In addition to defining Anabaptist theology in terms of a common core shared with all Christian traditions, Ollenburger also uses the supposed shared common core to challenge a perception about the relationship of theology and ethics within Anabaptism. As formulated by Ollenburger, this perception, particularly for the previous generation of scholarship, is that Anabaptists were concerned about ethics more than about theology, and consequently did relatively little formal theologizing within the classic categories. Stated in classic categories, Anabaptists were more interested in orthopraxis than in orthodoxy. A further view challenged by Ollenburger is that what theology Anabaptists did inherit from classic sources (whether Catholic or Protestant) could and did undermine their ethical convictions. In other words, there was a tension between orthodoxy and orthopraxis. By depicting Anabaptist theology in terms of a core shared with all Christians, Ollenburger seeks to challenge both these assumptions or claims, arguing not only that Anabaptists shared the theology of the common core but also that their ethical concerns were grounded in that core. In other words, orthodoxy results in orthopraxis.

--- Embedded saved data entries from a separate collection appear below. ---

-- ==== Sys2Proof/Machine/Core.lean ====
section
/-! DEFINITION. The machine as the host runs it. -/

def Sys2Proof.core : Host.Core := { State := Sys2Proof.Machine.State, Fault := Sys2Proof.Machine.Fault, Refusal := Sys2Proof.Machine.Refusal, step := Sys2Proof.Machine.step, reset := Sys2Proof.Machine.State.reset }
end

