/-- A TOKEN_REQUEST waits at its turn until TOKEN_HOLD_END, which comes when tick a + 1 is over (R443); then it is granted when no station holds the
token, with the next EPOCH; it changes nothing when its own station does; otherwise it is TOKEN_HELD and the token stays. TOKEN_RELEASE passes the
token to the station it names when that has an open session, else frees it, with the next EPOCH. TOKEN_SESSION_LOSS frees it when the holder has had
no session for 10 s, and changes neither holder nor EPOCH while it has one (R442). (Derived from 16_command_protocol.md.) -/
def Obligations.TokenHasOneHolder : Prop :=
  (∀ (c : Fin 4) (pkt : Packet) (s : State), s.host.chans[c].head = some pkt → pkt.opcode = 0x0103 →
    (pkt.cycle * 20000 + pkt.tick + 2 ≤ s.time.cycle * 20000 + s.time.tick → leaves (.tokenHoldEnd c) s fun t =>
      t.host.chans[c] = { s.host.chans[c] with tokenReady := true } ∧ (∀ d, d ≠ c → t.host.chans[d] = s.host.chans[d]) ∧ t.host.token = s.host.token ∧ Same [.host] noLane s t) ∧
    (s.time.cycle * 20000 + s.time.tick < pkt.cycle * 20000 + pkt.tick + 2 → exec (.tokenHoldEnd c) s = .next s)) ∧
  (∀ (k : Fin 4) (pkt : Packet) (s : State), Alone k (.tokenRequest (.chan k)) pkt s → s.server = some s.sel → (∀ c : Fin 4, s.host.chans[c].notes.length < 1024) →
    (s.host.chans[k].tokenReady = false → leaves (.tokenRequest (.chan k)) s fun t => t.host.token = s.host.token ∧ t.host.chans = s.host.chans ∧ Same [.host] noLane s t) ∧
    (s.host.chans[k].tokenReady = true → otherAsksFirst pkt s = false →
      (s.host.token.holder = 0 → leaves (.tokenRequest (.chan k)) s fun t => t.host.token.holder = pkt.station ∧ t.host.token.epoch = nextEpoch s.host.token.epoch ∧
        answered k pkt (replyTo pkt DONE (tokenReply t) t) s.host.chans[k].base t ∧ t.host.ssn = (s.host.ssn + 1) % 2 ^ 32 ∧
        (∀ (c : Fin 4) (x : Session), s.host.chans[c].session = some x → bitOf 1 x.mask = true → ∃ n ∈ t.host.chans[c].notes, n.code = 0xF013 ∧ n.num = s.host.chans[c].nextNote) ∧
        Same [.host, .arb, .outbox] (bothLanes [.journal, .counters, .occurred, .bw]) s t) ∧
      (s.host.token.holder = pkt.station → s.host.token.holder ≠ 0 → leaves (.tokenRequest (.chan k)) s fun t => t.host.token = s.host.token ∧
        answered k pkt (replyTo pkt DONE (tokenReply s) s) s.host.chans[k].base t ∧ Same [.host, .arb, .outbox] (bothLanes [.journal, .counters, .occurred, .bw]) s t) ∧
      (s.host.token.holder ≠ 0 → s.host.token.holder ≠ pkt.station → leaves (.tokenRequest (.chan k)) s fun t => t.host.token = s.host.token ∧
        answered k pkt (replyTo pkt TOKEN_HELD [] s) s.host.chans[k].base t ∧ Same [.host, .outbox] (bothLanes [.journal, .counters, .occurred, .bw]) s t))) ∧
  (∀ (k : Fin 4) (pkt : Packet) (s : State), Alone k (.tokenRelease (.chan k)) pkt s → s.server = some s.sel → (∀ c : Fin 4, s.host.chans[c].notes.length < 1024) →
    leaves (.tokenRelease (.chan k)) s fun t => t.host.token.epoch = nextEpoch s.host.token.epoch ∧
      t.host.token.holder = (if u16 pkt.params 0 ≠ 0 ∧ s.host.hasSession (u16 pkt.params 0) = true then u16 pkt.params 0 else 0) ∧
      answered k pkt (replyTo pkt DONE (tokenReply t) t) s.host.chans[k].base t ∧ Same [.host, .arb, .outbox] (bothLanes [.journal, .counters, .occurred, .bw]) s t) ∧
  (∀ (us : Nat) (s : State), s.host.token.holder ≠ 0 → s.host.hasSession s.host.token.holder = false → s.host.token.lostUs = some us → us + 10000000 ≤ s.time.us →
    s.inControl = true → s.server.isSome = true → leaves .tokenSessionLoss s fun t => t.host.token.holder = 0 ∧ t.host.token.epoch = nextEpoch s.host.token.epoch ∧
      t.host.ssn = (s.host.ssn + 1) % 2 ^ 32 ∧ Same [.host, .arb, .outbox] (bothLanes [.journal, .counters, .occurred, .bw]) s t) ∧
  ∀ s : State, s.host.hasSession s.host.token.holder = true → leaves .tokenSessionLoss s fun t =>
    t.host.token.holder = s.host.token.holder ∧ t.host.token.epoch = s.host.token.epoch ∧ Same [.host] noLane s t

/-- For every row of a boundary setting (MODE_SET, SP_ but SP_READ, REF_, CHANNEL_ and GNSS_SELECT, THR_AVAILABLE, THR_START, THR_STOP, IMAGE_ROLLBACK,
TIER_FLOOR, GAIN_WRITE, GAIN_REVERT), served at its turn with parameters and a state that its table accepts: the serving lane's journal holds its
COMMAND entry with the next JSN and SSN and the boundary of R56; without a mirror to wait for it is staged in the serving lane, and in the other lane
when that takes the mirror, and in a one-module system answered STAGED with that boundary; with one to wait for, nothing is staged yet and the reply
waits (R446). Nothing else changes; IMAGE_ROLLBACK also marks the pending commit. (Derived from 16_command_protocol.md, 17_opcode_reference.md,
02_control_cycle.md.) -/
def Obligations.SettingsAreJournalledThenStaged : Prop :=
  ∀ (k : Fin 4) (c : Instr) (pkt : Packet) (s : State), hostRow c = some (.chan k, pkt.opcode) → Served (.chan k) pkt.opcode pkt s → s.host.cmds < 96 → settingOk k pkt s →
    leaves c s fun t =>
      let g := stagedBy k pkt s
      t.host.jsn = g.jsn ∧ t.host.ssn = g.ssn ∧ t.host.cmds = s.host.cmds + 1 ∧ t.host.token = s.host.token ∧
      (∃ e ∈ (t.lane s.sel).journal, e.jsn = g.jsn ∧ e.ssn = g.ssn ∧ e.kind = 1 ∧ e.done = true ∧ e.opcode = pkt.opcode ∧ e.seq = pkt.seq ∧ e.status = STAGED ∧
        e.boundary = g.boundary % 2 ^ 32 ∧ e.params = pkt.params ∧ e.crc = pkt.crc) ∧
      (mirrorWaited s = false → (t.lane s.sel).staged = (s.lane s.sel).staged ++ [g] ∧
        (t.lane s.sel.other).staged = (if mirrorTaken s then (s.lane s.sel.other).staged ++ [g] else (s.lane s.sel.other).staged)) ∧
      (mirrorWaited s = false → redModules s.image ≤ 1 →
        answered k pkt (replyTo pkt STAGED (leBytes 4 (g.boundary % 2 ^ 32)) s) s.host.chans[k].base t) ∧
      (mirrorWaited s = true → (∀ l, (t.lane l).staged = (s.lane l).staged) ∧ t.host.chans[k].base = s.host.chans[k].base ∧
        ∃ f, t.host.chans[k].inFlight = some f ∧ f.pkt = pkt ∧ f.waitMirror = true ∧ f.status = STAGED ∧ f.boundary = some g.boundary) ∧
      Same [.host, .arb, .outbox] (bothLanes (settingParts pkt.opcode)) s t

My analysis of Ollenburger's version of Anabaptist theology identifies a series of unacknowledged but real choices and assumptions that shape his approach and determine the outcome.

The choice of a common core

The first such choice was to define Anabaptist theology in terms of a shared common core. That decision ought not be presented as self-evident. There are other approaches to developing an Anabaptist theology or theology for Anabaptists. Another choice will emerge from my critique of Ollenburger's proposal.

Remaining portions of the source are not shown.